Bone metastases in soft tissue sarcoma: a survey of natural history, prognostic value and treatment options.

Background: We surveyed the natural history of bone metastases in patients affected by soft tissue sarcoma (STS).
Methods: This multicenter retrospective observational study included 135 patients. Histological subtype, characteristics of bone metastases, treatment, skeletal related events (SREs) and disease outcome were recorded.
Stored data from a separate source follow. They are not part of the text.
-- ==== Sys2Proof/Machine/LeveeState.lean ====
section
/-!
DEFINITION. The Levee braids: lanes, flit checks and replay, training, retraining, survey and loopback (spec 10).
-/
namespace Sys2Proof.Machine

/-- R299: an RT_REQ: kind 1 retrain, 2 width change, 3 loopback; its reason and loopback depth. -/
structure RtReq where
  kind : Nat
  reason : Nat
  depth : Nat := 0
  deriving DecidableEq, Repr

/-- R310 to R312: one end of a braid. `margins` holds per physical lane its margin (1/256 UI) and vertical opening (mV); `buf` the replay
buffer of R294, each flit with its sequence number, oldest first; `dlane` the lane of the current or next survey step; `svyAt` the count at which the last step began. -/
structure LevEnd where
  state : Nat := 0
  inlist : Bool := false
  init : Bool := false
  mlow : Bool := false
  rephi : Bool := false
  sbslow : Bool := false
  race : Bool := false
  svyen : Bool := true
  mthr : Nat := 31
  repthr : Nat := 4
  svyper : Nat := 5
  rotations : Nat := 0
  dlane : Nat := 0
  phase : Nat := 0
  lastm : Nat := 0
  margins : Tbl (Nat × Nat) := []
  replay : Nat := 0
  retrain : Nat := 0
  lbGo : Bool := false
  lbDepth : Nat := 0
  lbPat : Nat := 0
  lbPass : Bool := false
  lbDone : Bool := false
  lbErrs : Nat := 0
  rxSeq : Nat := 0
  txSeq : Nat := 0
  discarding : Bool := false
  buf : List (Nat × BitVec 512) := []
  winStart : Nat := 0
  winCount : Nat := 0
  own : Option RtReq := none
  waiting : Option RtReq := none
  converted : Nat := 0
  identOk : Bool := false
  shadow : Option (Nat × Nat) := none
  svyAt : Nat := 0
  deriving DecidableEq, Repr

/-- A braid: `carry` maps a physical lane to the logical lane it carries (as shipped: lane l carries l for l below 64); `slane`
is the survey lane and `cal` the lane being calibrated. -/
structure LevBraid where
  a : LevEnd := {}
  b : LevEnd := {}
  carry : Tbl (Option Nat) := []
  retired : List Nat := []
  half : Bool := false
  slane : Option Nat := none
  svyblk : Bool := false
  cal : Option Nat := none
  deriving DecidableEq, Repr

/-- The Levee state: braids by number; by (site * 20 + port) * 8 + class * 2 + sub-channel the turn lists (R296), those that a receiver
takes heads by, the turn that comes next in the cycle, the packets placed so far, and the braid that carries the packet in progress. `ranged` tells that this start has assigned its
roles (R298). -/
structure Levee where
  braids : Tbl LevBraid := []
  turns : Tbl (List Nat) := []
  rxTurns : Tbl (List Nat) := []
  turnAt : Tbl Nat := []
  placed : Tbl Nat := []
  onBraid : Tbl Nat := []
  ranged : Bool := false
  deriving DecidableEq, Repr

def Levee.braid (l : Levee) (b : Nat) : LevBraid := Tbl.get {} l.braids b
def Levee.modBraid (l : Levee) (b : Nat) (f : LevBraid → LevBraid) : Levee := { l with braids := Tbl.mod {} l.braids b f }

/-- R296: a new turn list; the cycle begins with its first turn. -/
def Levee.setTurn (l : Levee) (key : Nat) (list : List Nat) : Levee :=
  { l with turns := Tbl.set l.turns key list, turnAt := Tbl.erase l.turnAt key }

/-- R296: the next packet of a class and sub-channel is placed on the slot whose turn it is. -/
def Levee.place (l : Levee) (key : Nat) : Levee × Option Nat :=
  let ts := Tbl.get [] l.turns key
  match ts[Tbl.get 0 l.turnAt key % ts.length]? with
  | some slot => ({ l with turnAt := Tbl.set l.turnAt key ((Tbl.get 0 l.turnAt key + 1) % ts.length), onBraid := Tbl.set l.onBraid key slot,
                           placed := Tbl.set l.placed key ((Tbl.get 0 l.placed key + 1) % 4096) }, some slot)
  | none => (l, none)

/-- The end of a braid: `hi` the higher unit code. -/
def LevBraid.endOf (x : LevBraid) (hi : Bool) : LevEnd := if hi then x.b else x.a
def LevBraid.modEnd (x : LevBraid) (hi : Bool) (f : LevEnd → LevEnd) : LevBraid := if hi then { x with b := f x.b } else { x with a := f x.a }
def LevBraid.both (x : LevBraid) (f : LevEnd → LevEnd) : LevBraid := { x with a := f x.a, b := f x.b }

/-! Lanes (R297, R304) -/

def LevBraid.lane (x : LevBraid) (l : Nat) : Option Nat := Tbl.get (if l < 64 then some l else none) x.carry l
def LevBraid.healthy (x : LevBraid) (l : Nat) : Bool := !x.retired.contains l
def LevBraid.healthyCount (x : LevBraid) : Nat := 68 - x.retired.length
/-- Healthy lanes that carry no data. -/
def LevBraid.idle (x : LevBraid) : List Nat := (List.range 68).filter fun l => x.healthy l && (x.lane l).isNone

/-- R310: MLOW: a lane in use is below MTHR. -/
def LevBraid.checkLow (x : LevBraid) : LevBraid :=
  x.both fun e => { e with mlow := e.margins.any fun (l, m, _) => x.healthy l && decide (m < e.mthr) }

/-- R297: a lane is retired; the lowest idle healthy lane takes its logical lane, none of those that `bad` the same test has failed. -/
def LevBraid.retireLane (x : LevBraid) (l : Nat) (bad : List Nat) : LevBraid :=
  if x.retired.contains l then x else
  let y := { x with retired := l :: x.retired, carry := Tbl.set x.carry l none }
  LevBraid.checkLow (match x.lane l with
    | none => y
    | some j => match y.idle.find? fun m => !bad.contains m with
      | some m => { y with carry := Tbl.set y.carry m (some j) }
      | none => y)

/-- R44, R297: the same in the record's lane map; answers the spare assigned. The survey spare is one that is left idle. -/
def BraidRec.retireLane (r : BraidRec) (retired bad : List Nat) (l : Nat) : BraidRec × Option Nat :=
  let r1 := { r with lanes := Tbl.set r.lanes l none }
  let idle (r : BraidRec) : List Nat := (List.range 68).filter fun m => m != l && !retired.contains m && (r.lane m).isNone
  let (r2, spare) := match r.lane l with
    | none => (r1, none)
    | some j => match (idle r1).find? fun m => !bad.contains m with
      | some m => ({ r1 with lanes := Tbl.set r1.lanes m (some j) }, some m)
      | none => (r1, none)
  ({ r2 with slane := if r2.slane.any (idle r2).contains then r2.slane else if r2.slane.isSome then (idle r2).head? else none }, spare)

/-- R297: the width that the healthy lanes allow: full, half, or none. A half-width braid's logical lanes lie on its lowest
healthy lanes (log entry 21). -/
def LevBraid.chooseWidth (x : LevBraid) : LevBraid × Bool :=
  let n := x.healthyCount
  if n ≥ 64 then ({ x with half := false }, true)
  else if n ≥ 32 then
    let hs := (List.range 68).filter x.healthy
    ({ x with half := true, carry := (List.range 68).map fun l => (l, match findIdx (· == l) hs 0 with
        | some (i, _) => if i < 32 then some i else none
        | none => none) }, true)
  else (x, false)

/-- R304: the survey lane is the lowest-numbered healthy lane that carries no data. -/
def LevBraid.chooseSurvey (x : LevBraid) : LevBraid :=
  match x.idle.head? with
  | some l => { x with slane := some l, svyblk := false }
  | none => { x with slane := none, svyblk := true }

/-- R302: acceptance at the lane test and at survey. -/
def laneAccepted (errors margin mv : Nat) : Bool := decide (errors = 0 ∧ 51 ≤ margin ∧ 30 ≤ mv)

/-- R306: the first physical lane carrying data from `d` on, ascending and wrapping; whether it wrapped. -/
def LevBraid.nextData (x : LevBraid) (d : Nat) : Option (Nat × Bool) :=
  let ds := (List.range 68).filter fun l => (x.lane l).isSome && x.healthy l
  match ds.find? (fun l => decide (d ≤ l)) with
  | some l => some (l, false)
  | none => ds.head?.map fun l => (l, true)

/-- R311: DLANE names the lane of the next step: a lane that has come to carry no data gives way to the next that does. -/
def LevBraid.aim (x : LevBraid) : LevBraid :=
  x.both fun e => if e.phase = 0 then { e with dlane := ((x.nextData e.dlane).map fun (n : Nat × Bool) => n.1).getD 0 } else e

/-! Flits (R292, R294) -/

/-- R292: the CRC-16 of the Levee links: polynomial 0x8BB7, not reflected, no inversion. -/
def crc16 (init : Nat) (bs : List Bool) : Nat :=
  bs.foldl (fun r b =>
    let fb := ((r >>> 15) % 2 == 1) != b
    let r1 := (r <<< 1) % 65536
    if fb then Nat.xor r1 0x8BB7 else r1) init

/-- R292: the CRC of a flit with its sequence number. -/
def flitCrc (seq : Nat) (flit : BitVec 512) : Nat := crc16 (seq % 4096) ((List.range 512).map fun i => flit.getLsbD i)

/-- R299: an 80-bit sideband frame: its TYPE, its payload at the frame's own bits [71:16], and the CRC-16 of bits 79 down to 16. -/
def sideFrame (kind value : Nat) : Nat :=
  let f := fld 72 (kind % 256) + value % 2 ^ 72 / 2 ^ 16 * 2 ^ 16
  f + crc16 0 ((List.range 64).map fun i => (BitVec.ofNat 80 f).getLsbD (79 - i))

/-- R292: the 64-byte flits of a packet's bytes, the last filled with zeros. -/
def flitsOf (bs : List Byte) : List (BitVec 512) :=
  (List.range (cdiv bs.length 64)).map fun i => BitVec.ofNat 512 (leNat ((bs.drop (64 * i)).take 64))

/-- R292, R294: an end sends flits: each takes the next sequence number and enters the replay buffer of 256. Answers them with their CRC. -/
def LevEnd.send (e : LevEnd) : List (BitVec 512) → LevEnd × List (BitVec 512 × Nat)
  | [] => (e, [])
  | f :: t =>
    let buf := e.buf ++ [(e.txSeq, f)]
    let (e1, out) := LevEnd.send { e with txSeq := (e.txSeq + 1) % 4096, buf := buf.drop (buf.length - 256) } t
    (e1, (f, flitCrc e.txSeq f) :: out)

/-- R294: what a REPLAY naming `seq` has resent: the buffer from that flit onward, in order. -/
def LevEnd.resent (e : LevEnd) (seq : Nat) : List (BitVec 512 × Nat) :=
  (e.buf.dropWhile fun x => x.1 != seq).map fun (q, f) => (f, flitCrc q f)

/-- R294, R302: a flit received at an end at count `now`: accepted, or discarded with a REPLAY. Answers the end and the sequence
number to replay, if a REPLAY is sent. -/
def LevEnd.receive (e : LevEnd) (now : Nat) (flit : BitVec 512) (crc : Nat) : LevEnd × Option Nat :=
  if flitCrc e.rxSeq flit = crc then ({ e with rxSeq := (e.rxSeq + 1) % 4096, discarding := false }, none)
  else if e.discarding then (e, some e.rxSeq)
  else
    let fresh := decide (now ≥ e.winStart + 1000000)
    let n := if fresh then 1 else e.winCount + 1
    ({ e with discarding := true, replay := satAdd 0xFFFFFFFF e.replay 1, winStart := if fresh then now else e.winStart,
              winCount := n, rephi := e.rephi || decide (n > e.repthr) }, some e.rxSeq)

/-! Margins and requests (R302, R305, R307) -/

/-- R311: the data lane of least margin: lane, margin, opening. -/
def LevBraid.worst (x : LevBraid) (e : LevEnd) : Option (Nat × Nat × Nat) :=
  (e.margins.filter fun (l, _) => (x.lane l).isSome).foldl (fun best (l, m, v) => match best with
    | none => some (l, m, v)
    | some (_, m0, _) => if m < m0 then some (l, m, v) else best) none

/-- R310: the STATE of a procedure of a kind. -/
def procState (kind : Nat) : Nat := kind + 2

/-- R303, R305: an end's watcher asks for a procedure; one at a time. -/
def LevEnd.request (e : LevEnd) (r : RtReq) : LevEnd :=
  if e.own.isSome || e.state != 2 then e else { e with own := some r, state := procState r.kind }

/-- R307: what an end does with an RT_REQ it receives. -/
inductive RtAnswer where
  | ignore
  | accept (converted : Nat)
  | wait
  deriving DecidableEq, Repr

/-- R307: an RT_REQ received at an end; `hi` is the end of higher index, which never initiates a race. -/
def LevEnd.rtReq (e : LevEnd) (hi : Bool) (r : RtReq) : LevEnd × RtAnswer :=
  match e.own with
  | some o =>
    if hi then ({ e with race := true, init := false, own := none, converted := o.kind, state := procState r.kind }, .accept o.kind)
    else ({ e with race := true, init := true }, .ignore)
  | none =>
    if e.state = 3 ∨ e.state = 4 ∨ e.state = 5 then ({ e with waiting := some r }, .wait)
    else ({ e with init := false, state := procState r.kind, converted := 0 }, .accept 0)

/-! Turn lists (R296) -/

/-- R296: the turn list of a port's braids, each a slot with its half-width flag, in ascending slot order. -/
def turnList (bs : List (Nat × Bool)) : List Nat := bs.map (·.1) ++ (bs.filter fun b => !b.2).map (·.1)

/-! Registers (R309 to R313) -/

/-- R310: LEV_STAT; `role` comes from the record. Until the link controller trains, WIDTH, ROLE and HEALTHY read their reset value 0
(log entry 72). -/
def LevBraid.statWord (x : LevBraid) (hi : Bool) (role : Nat) : Nat :=
  let e := x.endOf hi
  fld 26 e.state + flg 24 e.inlist + flg 23 e.init + flg 22 x.svyblk + flg 21 e.mlow + flg 20 e.rephi + flg 19 e.sbslow + flg 16 e.race
    + (if e.state = 0 then 0 else flg 25 x.half + fld 17 role + fld 8 x.healthyCount)

/-- R311: LEV_SURVEY and LEV_MARGIN. -/
def LevBraid.surveyWord (x : LevBraid) (hi : Bool) : Nat :=
  let e := x.endOf hi
  fld 32 e.rotations + fld 17 (x.slane.getD 0) + fld 10 e.dlane + fld 8 e.phase + e.lastm

def LevBraid.marginWord (x : LevBraid) (hi : Bool) : Nat :=
  match x.worst (x.endOf hi) with
  | some (l, m, v) => fld 24 (Nat.min 255 m) + fld 17 l + fld 9 (Nat.min 255 v)
  | none => 0

/-- R313: LEV_MAPk: a byte of the live map. -/
def LevBraid.mapByte (x : LevBraid) (l : Nat) : Nat :=
  if 68 ≤ l then 0xFF
  else match x.lane l with
    | some j => fld 6 (if l < 64 then 0 else 2) + j
    | none => fld 6 (if x.slane = some l then 1 else 3) + flg 0 (!x.healthy l)

def LevBraid.mapWord (x : LevBraid) (k : Nat) : Nat := ((List.range 8).map fun i => fld (8 * i) (x.mapByte (8 * k + i))).sum

/-- R310, R312: a write to a LEV register; LEV_LB.GO is answered apart. -/
def LevEnd.write (e : LevEnd) (off v : Nat) : LevEnd :=
  if off = 0x00 then { e with rephi := e.rephi && (v >>> 20) % 2 = 0, race := e.race && (v >>> 16) % 2 = 0 }
  else if off = 0x08 then
    ({ e with svyen := (v >>> 31) % 2 = 1, mthr := (v >>> 16) % 256, repthr := (v >>> 8) % 256, svyper := (v >>> 4) % 16 })
  else if off = 0x30 then { e with lbDepth := (v >>> 28) % 8, lbPat := (v >>> 24) % 16, lbDone := e.lbDone && (v >>> 22) % 2 = 0 }
  else e

/-- R309: the braid and end that local index `j` names at a control unit. -/
def levIndex (unit j : Nat) : Option (Nat × Bool) :=
  if unit < 192 then
    let edge (dir slot : Nat) : Option (Nat × Bool) :=
      ((siteEdges unit).find? fun e => e.1 == dir).map fun e => (e.2.2 + slot, dir == 0 || dir == 3)
    if j < 32 then edge (j / 8) (j % 8)
    else if j < 34 then some (2848 + 2 * unit + (j - 32), false)
    else
      let port := if j < 36 then 14 else 15
      (((siteAttachBraids unit).filter fun b => braidPort b 2 unit == port).drop ((j - 34) % 2)).head?.map fun b => (b, false)
  else if unit < 240 then
    if j < 8 then (homeSites (unit - 192))[j / 2]?.map fun s => (2848 + 2 * s + j % 2, true) else none
  else none

end Sys2Proof.Machine
end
Results: The most represented histological subtypes were leiomyosarcoma (27%) angiosarcoma (13%) and undifferentiated sarcoma (8%). Axial skeleton was the most common site for bone involvement (70%). In 27% of cases, bone metastases were present at the time of diagnosis. Fifty-four (40%) patients developed SREs and the median time to first SRE was 4 months (range 1-9). The most common SRE was the need for radiotherapy (28%) followed by pathological fracture (22%). Median survival after bone progression was 6 months (range 1-14). SREs were associated with decreased overall survival (OS) (P = 0.04). A subgroup analysis revealed that bisphosphonates significantly prolonged median time to first SRE (5 versus 2 months; P = 0.002) while they did not determine an improvement in OS, although a favourable trend was identified (median: 7 versus 5 months; P = 0.105).
Conclusions: This study illustrates the burden of bone disease from STS and supports the use of bisphosphonates in this setting.